How to complete this task: Pull out each line of the records holding the string "toNat".

[Collected data entries]

★ ★ ★ ★ ★

/-- FALL writes `HOLD` only; T1RESTART records one event and writes no register (R142, R143). -/
def Obligations.FallAndRestartWriteNothingElse : Prop :=
  ∀ s : State,
    exec .fall s = .next { s with hold := false } ∧
    exec .t1restart s = .next { s with trace := s.trace ++ [.t1restart] }

/-- RAMP is an INCREMENT while `HOLD` = 1 and nothing while `HOLD` = 0 (R144). -/
def Obligations.RampIncrementsOnlyWhileHolding : Prop :=
  ∀ s : State,
    (s.hold = true → ∃ t, exec .ramp s = .next t ∧ exec .increment s = .next t) ∧
    (s.hold = false → exec .ramp s = .next s)

/-- EDGESVC performs RISE when the pin reads 1 and FALL when it reads 0, whatever `HOLD` is; afterwards
`HOLD` is the level that was read, and the pin is untouched (R64, R145). -/
def Obligations.EdgeServiceFollowsThePinLevel : Prop :=
  ∀ s : State, ∃ t, exec .edgeSvc s = .next t ∧ t.hold = s.pin ∧ t.pin = s.pin ∧ t.pend = s.pend ∧
    (s.pin = true → exec .rise s = .next t) ∧
    (s.pin = false → exec .fall s = .next t)

/-- `HOLD` changes only where an edge is serviced. An instruction that changes it is RISE, FALL, RESET,
EDGESVC, an edge slot, an event word with `E` = 1, or, only where `IF.EDGE` was pending, EDGESTEP,
DISPATCH or an event word with `E` = 0; and after any of these but RISE, FALL and RESET it equals the
pin. A step of the environment leaves it (R29, R145, R146, R147, R154; that an event word or slot puts
the pin at its level first is the model's choice, log 9, log 11). -/
def Obligations.HoldChangesOnlyInTheEdgeService : Prop :=
  (∀ (i : Instr) (s t : State), exec i s = .next t → t.hold ≠ s.hold →
    i ∈ [.rise, .fall, .reset] ∨
    (t.hold = t.pin ∧
      (i ∈ [.edgeSvc, .slotRise, .slotFall, .evFall, .evPFall, .evIFall, .evPIFall, .evRise, .evPRise,
        .evIRise, .evPIRise] ∨
      (s.pend.edge = true ∧
        i ∈ [.edgeStep, .dispatch, .evNone, .evP, .evI, .evPI, .evNoneL, .evPL, .evIL, .evPIL])))) ∧
  (∀ (e : EnvEvent) (s : State) (rest : List Turn), ∃ t,
    step { s with agenda := .env e :: rest } = .next t ∧ t.hold = s.hold)

/-! ## InterruptDispatcher -/

/-- PWMSTEP: with `IF.T0` = 1 both counters go on by one, both levels are committed in one write, `FC`
goes on by one up to 4095 and `IF.T0` is cleared; with `IF.T0` = 0 nothing happens (R151). -/
def Obligations.PwmStepServicesTheTick : Prop :=
  ∀ s : State,
    (s.pend.t0 = true → ∃ t, exec .pwmStep s = .next t ∧
      t.cnt0.toNat = (s.cnt0.toNat + 1) % 256 ∧ t.cnt1.toNat = (s.cnt1.toNat + 1) % 256 ∧
      t.level .ch0 = decide (t.cnt0.toNat < s.tgt0.toNat) ∧
      t.level .ch1 = decide (t.cnt1.toNat < s.tgt1.toNat) ∧
      t.trace = s.trace ++ [.out (t.level .ch1) (t.level .ch0)] ∧
      t.fc.toNat = min (s.fc.toNat + 1) 4095 ∧
      t.pend = { s.pend with t0 := false } ∧
      t = { s with cnt0 := t.cnt0, cnt1 := t.cnt1, out := t.out, trace := t.trace, fc := t.fc,
                   pend := t.pend }) ∧
    (s.pend.t0 = false → exec .pwmStep s = .next s)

★ ★ ★ ★ ★

Problem solution:
      t.cnt0.toNat = (s.cnt0.toNat + 1) % 256 ∧ t.cnt1.toNat = (s.cnt1.toNat + 1) % 256 ∧
      t.level .ch0 = decide (t.cnt0.toNat < s.tgt0.toNat) ∧
      t.level .ch1 = decide (t.cnt1.toNat < s.tgt1.toNat) ∧
      t.fc.toNat = min (s.fc.toNat + 1) 4095 ∧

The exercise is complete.